Following years of debate, the full-time MBA program at the UCLA Anderson School of Management will transition from state-supported to self-supporting status, Inside Higher Ed has reported. This change means the MBA program will forgo state subsidies in exchange for less regulation from the top and the ability to set its own tuition rates.
The shift may not be as dramatic as it sounds, given the fact that the state only funded about 18 percent of the business school’s operations. Going forward, the Anderson School will now have to pay UCLA for maintenance and overhead expenses.
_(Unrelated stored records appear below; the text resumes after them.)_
/-- The records the part keeps about itself, which change nothing in how it works (chapter 17):
counters, the event log, header samples, and what has left the part. -/
structure ObsSt where
  /-- EVSEL[n] of page p at key 8p + n: bit 31 EN, bits 15 to 0 EVENT. -/
  sel : SMap Nat := []
  /-- CNT[n] of page p at key 8p + n, 48 bits. -/
  cnt : SMap Nat := []
  /-- WRAP of page p at key p, 8 bits; and those of its bits that were set in this core clock (R507). -/
  wrap : SMap Nat := []
  wrapNow : SMap Nat := []
  /-- Counters whose EVSEL was written in this core clock, which count from the next. -/
  fresh : SMap (Option FreshSel) := []
  /-- Reads of this core clock that its end answers, oldest first (R511). -/
  reads : List CntRead := []
  /-- The COUNT_HI latch of agent a on page p at key 4096a + p: counter and high word (R506). -/
  latch : SMap (Option (Nat × Nat)) := []
  /-- The log writer's input queue, oldest first, at most 64 (R519). -/
  logQ : List LogReq := []
  /-- An entry was discarded since the last one written. -/
  lostBefore : Bool := false
  /-- The event log, by entry number; unlisted entries are all zero. -/
  log : SMap LogEntry := []
  /-- Entries held in the log, 0 to 16,384. -/
  logHeld : Nat := 0
  /-- Core clocks, plus 1, of the last entry that the writer took, of the last advance of RPTR that ended fullness, and of
  the last CLEAR (R519, R524). -/
  logAt : Nat := 0
  roomAt : Nat := 0
  clearAt : Nat := 0
  /-- Samples waiting at ingress pipelines, oldest first: pipeline and record (R517). -/
  sampleQ : List (Nat × SampleRec) := []
  /-- The sample ring, by record number. -/
  samples : SMap SampleRec := []
  /-- Sample records written since reset, and the core clock plus 1 of the last. -/
  sampleSeq : Nat := 0
  sampleAt : Nat := 0
  /-- A snapshot that the end of this core clock takes, LATE or not (R511). -/
  snapEnd : Option Bool := none
  /-- The snapshot in copy, and the snapshots completed since reset, of which SNAP.SEQ shows 32 bits (R513). -/
  snap : Option SnapImage := none
  snapCount : Nat := 0
  /-- Device time, in nanoseconds, of the next trigger of the armed reader. -/
  snapNext : Nat := 0
  /-- A step carried device time past that trigger (R510). -/
  snapLate : Bool := false
  /-- The vectors pending after the last command, one bit each (R417). -/
  vpend : Nat := 0
  /-- What has left the part, newest first. -/
  out : List Emit := []
  deriving DecidableEq, Repr


/-- One TIME packet waiting at the time block, with its receive timestamp (R383). -/
structure TimeRx where
  port : Nat
  bytes : List Byte
  sec : Nat
  ns : Nat
  frac : Nat
  /-- Steps of device time made before the timestamp was taken (R379). -/
  epoch : Nat
  /-- The Cistern packet whose cells the port account holds until the time block consumes it (R130). -/
  pkt : Option Nat := none
  deriving DecidableEq, Repr
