-- ==== Sys2Proof/Machine/Layout.lean ====
section
/-! DEFINITION. The BAR0 layout: the register pages of R557, the table windows of R560, and every
field of their registers and entries, with its access type (R13), reset value and range, as the
chapters' register tables give them; and the named field references by which the rest of the model
reads and writes them. -/

namespace Sys2Proof.Machine
namespace Layout

/-- CAP of the Global page (R7). -/
def capGlobal : RegDef := ⟨0x8, 4, 1, [⟨31, 22, .rsv, 0x0, [], false⟩,
      ⟨21, 16, .ro, 0x0, [], false⟩,
      ⟨15, 14, .rsv, 0x0, [], false⟩,
      ⟨13, 8, .ro, 0x0, [], false⟩,
      ⟨7, 6, .rsv, 0x0, [], false⟩,
      ⟨5, 0, .ro, 0x32, [], false⟩]⟩

/-- The common layout of every register page (R401). -/
def commonRegs : List RegDef := [
  ⟨0x0, 4, 1, [⟨31, 16, .ro, 0x5120, [], false⟩,
      ⟨15, 12, .ro, 0x0, [], false⟩,
      ⟨11, 8, .ro, 0x0, [], false⟩,
      ⟨7, 0, .ro, 0x0, [], false⟩]⟩,
  ⟨0x4, 4, 1, [⟨31, 24, .ro, 0x1, [], false⟩,
      ⟨23, 16, .ro, 0x0, [], false⟩,
      ⟨15, 0, .rsv, 0x0, [], false⟩]⟩,
  ⟨0x8, 4, 1, [⟨31, 0, .ro, 0x0, [], false⟩]⟩,
  ⟨0xc, 4, 1, [⟨31, 16, .rsv, 0x0, [], false⟩,
      ⟨15, 0, .ro, 0x0, [], false⟩]⟩,
  ⟨0x10, 4, 1, [⟨31, 1, .rsv, 0x0, [], false⟩,
      ⟨0, 0, .rw, 0x0, [], false⟩]⟩,
  ⟨0x14, 4, 1, [⟨31, 31, .ro, 0x0, [], false⟩,
      ⟨30, 30, .ro, 0x0, [], false⟩,
      ⟨29, 29, .ro, 0x0, [], false⟩,
      ⟨28, 0, .rsv, 0x0, [], false⟩]⟩,
  ⟨0x18, 4, 1, [⟨31, 31, .w1c, 0x0, [], false⟩,
      ⟨30, 30, .w1c, 0x0, [], false⟩,
      ⟨29, 26, .rsv, 0x0, [], false⟩,
      ⟨25, 24, .ro, 0x0, [], false⟩,
      ⟨23, 16, .rsv, 0x0, [], false⟩,
      ⟨15, 0, .ro, 0x0, [], false⟩]⟩,
  ⟨0x1c, 4, 1, [⟨31, 12, .rsv, 0x0, [], false⟩,
      ⟨11, 0, .ro, 0x0, [], false⟩]⟩,
  ⟨0x20, 4, 1, [⟨31, 0, .ro, 0x0, [], false⟩]⟩,
  ⟨0x30, 4, 1, [⟨31, 3, .rsv, 0x0, [], false⟩,
      ⟨2, 2, .ro, 0x0, [], false⟩,
      ⟨1, 1, .ro, 0x0, [], false⟩,
      ⟨0, 0, .ro, 0x0, [], false⟩]⟩,
  ⟨0x34, 4, 1, [⟨31, 3, .rsv, 0x0, [], false⟩,
      ⟨2, 0, .rw, 0x1, [], false⟩]⟩,
  ⟨0x38, 4, 1, [⟨31, 6, .rsv, 0x0, [], false⟩,
      ⟨5, 0, .rw, 0x0, [], false⟩]⟩,
  ⟨0x40, 4, 1, [⟨31, 31, .ro, 0x0, [], false⟩,
      ⟨30, 6, .rsv, 0x0, [], false⟩,
      ⟨5, 4, .ro, 0x0, [], false⟩,
      ⟨3, 0, .ro, 0x0, [], false⟩]⟩,
  ⟨0x80, 8, 8, [⟨31, 0, .ro, 0x0, [], false⟩]⟩,
  ⟨0x84, 8, 8, [⟨31, 16, .rsv, 0x0, [], false⟩,
      ⟨15, 0, .ro, 0x0, [], false⟩]⟩,
  ⟨0xc0, 4, 8, [⟨31, 31, .rw, 0x0, [], false⟩,
      ⟨30, 16, .rsv, 0x0, [], false⟩,
      ⟨15, 0, .rw, 0x0, [], false⟩]⟩,
  ⟨0xe0, 4, 1, [⟨31, 8, .rsv, 0x0, [], false⟩,
      ⟨7, 0, .w1c, 0x0, [], false⟩]⟩]

/-- The block-specific registers of a GLOBAL page (R54, R55, R501, R555). -/
def regs_GLOBAL : List RegDef := [
  ⟨0x140, 4, 1, [⟨31, 9, .rsv, 0x0, [], false⟩,
      ⟨8, 8, .w1c, 0x0, [], false⟩,
      ⟨7, 7, .w1c, 0x0, [], false⟩,
      ⟨6, 6, .w1c, 0x0, [], false⟩,
      ⟨5, 5, .w1c, 0x0, [], false⟩,
      ⟨4, 4, .w1c, 0x0, [], false⟩,
      ⟨3, 3, .w1c, 0x0, [], false⟩,
      ⟨2, 2, .w1c, 0x0, [], false⟩,
      ⟨1, 1, .w1c, 0x0, [], false⟩,
      ⟨0, 0, .w1c, 0x0, [], false⟩]⟩,
  ⟨0x144, 4, 1, [⟨31, 9, .rsv, 0x0, [], false⟩,
      ⟨8, 0, .rw, 0x0, [], false⟩]⟩,
  ⟨0x160, 4, 1, [⟨31, 24, .wo, 0x0, [(165, 165)], false⟩,
      ⟨23, 2, .rsv, 0x0, [], false⟩,
      ⟨1, 0, .wo, 0x0, [(0, 2)], false⟩]⟩,
  ⟨0x170, 4, 1, [⟨31, 11, .rsv, 0x0, [], false⟩,
      ⟨10, 7, .ro, 0x0, [], false⟩,
      ⟨6, 6, .w1c, 0x0, [], false⟩,
      ⟨5, 5, .w1c, 0x0, [], false⟩,
      ⟨4, 4, .ro, 0x0, [], false⟩,
      ⟨3, 3, .ro, 0x0, [], false⟩,
      ⟨2, 2, .w1c, 0x0, [], false⟩,
      ⟨1, 1, .w1c, 0x0, [], false⟩,
      ⟨0, 0, .ro, 0x0, [], false⟩]⟩]

/-- The block-specific registers of a LANE page (R345, R355, R369, R393, R529). -/
def regs_LANE : List RegDef := [
  ⟨0x100, 4, 1, [⟨31, 31, .rw, 0x0, [], false⟩,
      ⟨30, 26, .rsv, 0x0, [], false⟩,
      ⟨25, 24, .rw, 0x0, [(0, 1)], true⟩,
      ⟨23, 20, .rsv, 0x0, [], false⟩,
      ⟨19, 16, .rw, 0x1, [(0, 4)], true⟩,
      ⟨15, 11, .rsv, 0x0, [], false⟩,
      ⟨10, 10, .rw, 0x0, [], true⟩,
      ⟨9, 0, .rsv, 0x0, [], false⟩]⟩,
  ⟨0x104, 4, 1, [⟨31, 29, .ro, 0x0, [], false⟩,
      ⟨28, 24, .rsv, 0x0, [], false⟩,
      ⟨23, 20, .ro, 0x0, [], false⟩,
      ⟨19, 16, .ro, 0x0, [], false⟩,
      ⟨15, 0, .rsv, 0x0, [], false⟩]⟩,
  ⟨0x108, 4, 1, [⟨31, 31, .ro, 0x0, [], false⟩,
      ⟨30, 29, .ro, 0x0, [], false⟩,
      ⟨28, 10, .rsv, 0x0, [], false⟩,
      ⟨9, 0, .ro, 0x0, [], false⟩]⟩,
  ⟨0x10c, 4, 1, [⟨31, 31, .wo, 0x0, [], false⟩,
      ⟨30, 30, .wo, 0x0, [], false⟩,
      ⟨29, 0, .rsv, 0x0, [], false⟩]⟩,
  ⟨0x110, 4, 1, [⟨31, 20, .rsv, 0x0, [], false⟩,
      ⟨19, 16, .rw, 0x3, [(1, 15)], false⟩,
      ⟨15, 0, .rw, 0x10, [(1, 65535)], false⟩]⟩,
  ⟨0x120, 4, 1, [⟨31, 24, .ro, 0x0, [], false⟩,
      ⟨23, 16, .rsv, 0x0, [], false⟩,
      ⟨15, 0, .ro, 0x0, [], false⟩]⟩,
  ⟨0x124, 4, 1, [⟨31, 24, .ro, 0x0, [], false⟩,
      ⟨23, 16, .ro, 0x0, [], false⟩,
      ⟨15, 8, .ro, 0x0, [], false⟩,
      ⟨7, 0, .ro, 0x0, [], false⟩]⟩,
  ⟨0x128, 4, 1, [⟨31, 24, .ro, 0x0, [], false⟩,
      ⟨23, 16, .ro, 0x0, [], false⟩,
      ⟨15, 8, .ro, 0x0, [], false⟩,
      ⟨7, 0, .ro, 0x0, [], false⟩]⟩,
  ⟨0x180, 4, 1, [⟨31, 30, .rw, 0x0, [(0, 2)], false⟩,
      ⟨29, 27, .rw, 0x0, [(0, 2)], false⟩,
      ⟨26, 26, .rw, 0x0, [], false⟩,
      ⟨25, 25, .rw, 0x0, [], false⟩,
      ⟨24, 0, .rsv, 0x0, [], false⟩]⟩,
  ⟨0x184, 4, 1, [⟨31, 31, .ro, 0x0, [], false⟩,
      ⟨30, 30, .ro, 0x0, [], false⟩,
      ⟨29, 24, .rsv, 0x0, [], false⟩,
      ⟨23, 16, .ro, 0x0, [], false⟩,
      ⟨15, 8, .ro, 0x0, [], false⟩,
      ⟨7, 0, .ro, 0x0, [], false⟩]⟩,
  ⟨0x188, 4, 1, [⟨31, 0, .ro, 0x0, [], false⟩]⟩,
  ⟨0x1c0, 4, 1, [⟨31, 31, .ro, 0x0, [], false⟩,
      ⟨30, 30, .ro, 0x0, [], false⟩,
      ⟨29, 27, .ro, 0x0, [], false⟩,
      ⟨26, 24, .rsv, 0x0, [], false⟩,
      ⟨23, 16, .ro, 0x0, [], false⟩,
      ⟨15, 0, .rsv, 0x0, [], false⟩]⟩,
  ⟨0x1c4, 4, 1, [⟨31, 31, .rw, 0x1, [], false⟩,
      ⟨30, 8, .rsv, 0x0, [], false⟩,
      ⟨7, 0, .rw, 0x78, [(1, 255)], false⟩]⟩,
  ⟨0x1c8, 4, 1, [⟨31, 31, .wo, 0x0, [], false⟩,
      ⟨30, 30, .wo, 0x0, [], false⟩,
      ⟨29, 23, .wo, 0x0, [], false⟩,
      ⟨22, 16, .rsv, 0x0, [], false⟩,
      ⟨15, 8, .wo, 0x0, [], false⟩,
      ⟨7, 0, .wo, 0x0, [], false⟩]⟩,
  ⟨0x1cc, 4, 1, [⟨31, 8, .rsv, 0x0, [], false⟩,
      ⟨7, 0, .rw, 0x0, [], false⟩]⟩,
  ⟨0x1d0, 4, 1, [⟨31, 31, .ro, 0x0, [], false⟩,
      ⟨30, 30, .w1c, 0x0, [], false⟩,
      ⟨29, 29, .ro, 0x0, [], false⟩,
      ⟨28, 16, .rsv, 0x0, [], false⟩,
      ⟨15, 0, .ro, 0x0, [], false⟩]⟩,
  ⟨0x200, 4, 32, [⟨31, 0, .rw, 0x0, [], false⟩]⟩,
  ⟨0x140, 4, 1, [⟨31, 31, .rw, 0x0, [], false⟩,
      ⟨30, 27, .rsv, 0x0, [], false⟩,
      ⟨26, 24, .rw, 0x3, [], false⟩,
      ⟨23, 16, .rw, 0x0, [], false⟩,
      ⟨15, 13, .rw, 0x0, [], false⟩,
      ⟨12, 0, .rsv, 0x0, [], false⟩]⟩,
  ⟨0x144, 4, 1, [⟨31, 0, .rw, 0x0, [], false⟩]⟩,
  ⟨0x148, 4, 1, [⟨31, 16, .rw, 0x0, [], false⟩,
      ⟨15, 0, .rw, 0x0, [], false⟩]⟩,
  ⟨0x14c, 4, 1, [⟨31, 0, .ro, 0x0, [], false⟩]⟩,
  ⟨0x150, 4, 1, [⟨31, 31, .rw, 0x0, [], false⟩,
      ⟨30, 29, .rsv, 0x0, [], false⟩,
      ⟨28, 24, .rw, 0x10, [(4, 24)], false⟩,
      ⟨23, 16, .rw, 0xff, [], false⟩,
      ⟨15, 0, .rsv, 0x0, [], false⟩]⟩,
  ⟨0x130, 4, 1, [⟨31, 0, .ro, 0x0, [], false⟩]⟩,
  ⟨0x134, 4, 1, [⟨31, 19, .rsv, 0x0, [], false⟩,
      ⟨18, 16, .ro, 0x0, [], false⟩,
      ⟨15, 0, .ro, 0x0, [], false⟩]⟩]

/-- The block-specific registers of a GROUP page (R363). -/
def regs_GROUP : List RegDef := [
  ⟨0x100, 4, 1, [⟨31, 31, .rw, 0x0, [], false⟩,
      ⟨30, 20, .rsv, 0x0, [], false⟩,
      ⟨19, 16, .rw, 0x0, [], false⟩,
      ⟨15, 10, .rsv, 0x0, [], false⟩,
      ⟨9, 0, .rw, 0x0, [], false⟩]⟩,
  ⟨0x104, 4, 8, [⟨31, 31, .rw, 0x0, [], false⟩,
      ⟨30, 10, .rsv, 0x0, [], false⟩,
      ⟨9, 0, .rw, 0x0, [], false⟩]⟩,
  ⟨0x124, 4, 1, [⟨31, 16, .rsv, 0x0, [], false⟩,
      ⟨15, 8, .ro, 0x0, [], false⟩,
      ⟨7, 0, .ro, 0x0, [], false⟩]⟩]

/-- The block-specific registers of a FWDID page (R62, R81, R93). -/
def regs_FWDID : List RegDef := [
  ⟨0x100, 4, 1, [⟨31, 31, .rw, 0x0, [], false⟩,
      ⟨30, 10, .rsv, 0x0, [], false⟩,
      ⟨9, 0, .rw, 0x0, [], false⟩]⟩,
  ⟨0x104, 4, 1, [⟨31, 14, .rsv, 0x0, [], false⟩,
      ⟨13, 0, .rw, 0x2400, [(1518, 9216)], false⟩]⟩,
  ⟨0x108, 4, 1, [⟨31, 27, .rsv, 0x0, [], false⟩,
      ⟨26, 16, .rw, 0x0, [], true⟩,
      ⟨15, 11, .rsv, 0x0, [], false⟩,
      ⟨10, 0, .rw, 0x0, [], true⟩]⟩]

/-- The block-specific registers of a FWDCFG page (R105). -/
def regs_FWDCFG : List RegDef := [
  ⟨0x100, 4, 1, [⟨31, 20, .rsv, 0x0, [], false⟩,
      ⟨19, 16, .rw, 0x8, [(1, 15)], false⟩,
      ⟨15, 14, .rsv, 0x0, [], false⟩,
      ⟨13, 8, .rw, 0x10, [(1, 32)], false⟩,
      ⟨7, 3, .rsv, 0x0, [], false⟩,
      ⟨2, 2, .rw, 0x0, [], true⟩,
      ⟨1, 1, .rw, 0x0, [], false⟩,
      ⟨0, 0, .rw, 0x1, [], false⟩]⟩,
  ⟨0x104, 4, 1, [⟨31, 31, .rw, 0x0, [], true⟩,
      ⟨30, 16, .rsv, 0x0, [], false⟩,
      ⟨15, 0, .rw, 0x0, [], true⟩]⟩,
  ⟨0x108, 4, 1, [⟨31, 0, .ro, 0x4b445331, [], false⟩]⟩,
  ⟨0x10c, 4, 1, [⟨31, 0, .ro, 0x7d2ae60f, [], false⟩]⟩,
  ⟨0x110, 4, 1, [⟨31, 0, .rw, 0x31c80d55, [], true⟩]⟩]

/-- The block-specific registers of a FWDEPOCH page (R115). -/
def regs_FWDEPOCH : List RegDef := [
  ⟨0x100, 4, 1, [⟨31, 3, .rsv, 0x0, [], false⟩,
      ⟨2, 2, .wo, 0x0, [], false⟩,
      ⟨1, 1, .wo, 0x0, [], false⟩,
      ⟨0, 0, .wo, 0x0, [], true⟩]⟩,
  ⟨0x104, 4, 1, [⟨31, 16, .ro, 0x0, [], false⟩,
      ⟨15, 4, .rsv, 0x0, [], false⟩,
      ⟨3, 2, .ro, 0x0, [], false⟩,
      ⟨1, 1, .rsv, 0x0, [], false⟩,
      ⟨0, 0, .ro, 0x0, [], false⟩]⟩,
  ⟨0x108, 4, 1, [⟨31, 24, .rsv, 0x0, [], false⟩,
      ⟨23, 0, .rw, 0x3e8, [(10, 1000000)], false⟩]⟩]

/-- The block-specific registers of a FWDLRN page (R108). -/
def regs_FWDLRN : List RegDef := [
  ⟨0x100, 4, 1, [⟨31, 16, .rsv, 0x0, [], false⟩,
      ⟨15, 0, .rw, 0x64, [], false⟩]⟩,
  ⟨0x104, 4, 1, [⟨31, 31, .wo, 0x0, [], false⟩,
      ⟨30, 29, .wo, 0x0, [], false⟩,
      ⟨28, 16, .rsv, 0x0, [], false⟩,
      ⟨15, 0, .wo, 0x0, [], false⟩]⟩,
  ⟨0x108, 4, 1, [⟨31, 31, .ro, 0x0, [], false⟩,
      ⟨30, 23, .rsv, 0x0, [], false⟩,
      ⟨22, 16, .ro, 0x0, [], false⟩,
      ⟨15, 0, .rsv, 0x0, [], false⟩]⟩,
  ⟨0x10c, 4, 1, [⟨31, 21, .rsv, 0x0, [], false⟩,
      ⟨20, 0, .ro, 0x0, [], false⟩]⟩]

/-- The block-specific registers of a FWDFENCE page (R127). -/
def regs_FWDFENCE : List RegDef := [
  ⟨0x100, 4, 32, [⟨31, 0, .ro, 0x0, [], false⟩]⟩]

/-- The block-specific registers of a CISCFG page (R158). -/
def regs_CISCFG : List RegDef := [
  ⟨0x100, 4, 1, [⟨31, 20, .rsv, 0x0, [], false⟩,
      ⟨19, 0, .rw, 0x20000, [(4096, 524288)], true⟩]⟩,
  ⟨0x104, 4, 1, [⟨31, 16, .rsv, 0x0, [], false⟩,
      ⟨15, 0, .rw, 0x800, [(256, 65535)], true⟩]⟩,
  ⟨0x108, 4, 1, [⟨31, 31, .ro, 0x0, [], false⟩,
      ⟨30, 21, .rsv, 0x0, [], false⟩,
      ⟨20, 0, .ro, 0x0, [], false⟩]⟩,
  ⟨0x10c, 4, 1, [⟨31, 24, .rsv, 0x0, [], false⟩,
      ⟨23, 0, .rw, 0xc350, [(1000, 10000000)], false⟩]⟩,
  ⟨0x110, 4, 1, [⟨31, 21, .rsv, 0x0, [], false⟩,
      ⟨20, 0, .ro, 0x0, [], false⟩]⟩,
  ⟨0x114, 4, 1, [⟨31, 21, .rsv, 0x0, [], false⟩,
      ⟨20, 0, .ro, 0x0, [], false⟩]⟩]

/-- The block-specific registers of a RED page (R142). -/
def regs_RED : List RegDef := [
  ⟨0x100, 8, 48, [⟨31, 20, .rsv, 0x0, [], false⟩,
      ⟨19, 0, .rw, 0x0, [], false⟩]⟩,
  ⟨0x104, 8, 48, [⟨31, 28, .rsv, 0x0, [], false⟩,
      ⟨27, 20, .rw, 0x0, [], false⟩,
      ⟨19, 0, .rw, 0x0, [], false⟩]⟩]

/-- The block-specific registers of a WEIR page (R159). -/
def regs_WEIR : List RegDef := [
]

/-- The block-specific registers of a COLCFG page (R193). -/
def regs_COLCFG : List RegDef := [
  ⟨0x100, 4, 1, [⟨31, 1, .rsv, 0x0, [], false⟩,
      ⟨0, 0, .rw, 0x0, [], false⟩]⟩,
  ⟨0x104, 4, 1, [⟨31, 24, .rsv, 0x0, [], false⟩,
      ⟨23, 0, .rw, 0x3e8, [(10, 1000000)], false⟩]⟩,
  ⟨0x108, 4, 1, [⟨31, 31, .rsv, 0x0, [], false⟩,
      ⟨30, 16, .ro, 0x0, [], false⟩,
      ⟨15, 13, .rsv, 0x0, [], false⟩,
      ⟨12, 0, .ro, 0x0, [], false⟩]⟩,
  ⟨0x10c, 4, 1, [⟨31, 20, .rsv, 0x0, [], false⟩,
      ⟨19, 0, .ro, 0x0, [], false⟩]⟩,
  ⟨0x110, 4, 1, [⟨31, 19, .rsv, 0x0, [], false⟩,
      ⟨18, 0, .ro, 0x0, [], false⟩]⟩,
  ⟨0x114, 4, 1, [⟨31, 4, .rsv, 0x0, [], false⟩,
      ⟨3, 3, .w1c, 0x0, [], false⟩,
      ⟨2, 2, .w1c, 0x0, [], false⟩,
      ⟨1, 1, .w1c, 0x0, [], false⟩,
      ⟨0, 0, .w1c, 0x0, [], false⟩]⟩,
  ⟨0x118, 4, 1, [⟨31, 4, .rsv, 0x0, [], false⟩,
      ⟨3, 0, .rw, 0x1, [], false⟩]⟩]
Long-term trends in the California budget forecast a high likelihood of decline in state support for higher education. Jami Jesek, the senior associate dean of finance and operations at the Anderson School, told Inside Higher Ed, “UCLA Anderson proposed this plan to avoid any additional cuts in state funding while increasing predictability in setting fee levels and flexibility to faculty assignments.”
UCLA Anderson will now have greater control in hiring faculty and determining salary levels. Fees for the full-time MBA program will inevitably increase with this change, but a memorandum of understanding signed by UCLA Anderson dean Judy Olian asserts that the program will ensure that financial aid offerings remain at levels “at least commensurate with current levels.”
Jesek, meanwhile, told Inside Higher Ed, “We intend to increase, not decrease, financial aid in the coming years and are, in fact, making it a primary goal of our five-year Centennial [fund-raising] Campaign.”
Chicago Booth School of Business dean Sunil Kumar, an outside reviewer of the transition, predicted that an increase in private donations would allow UCLA to provide even more merit and need-based scholarships. “In my assessment there is very little doubt that on both quality and on access the Anderson School will be significantly better off under self-supporting status than it has been under state funding.”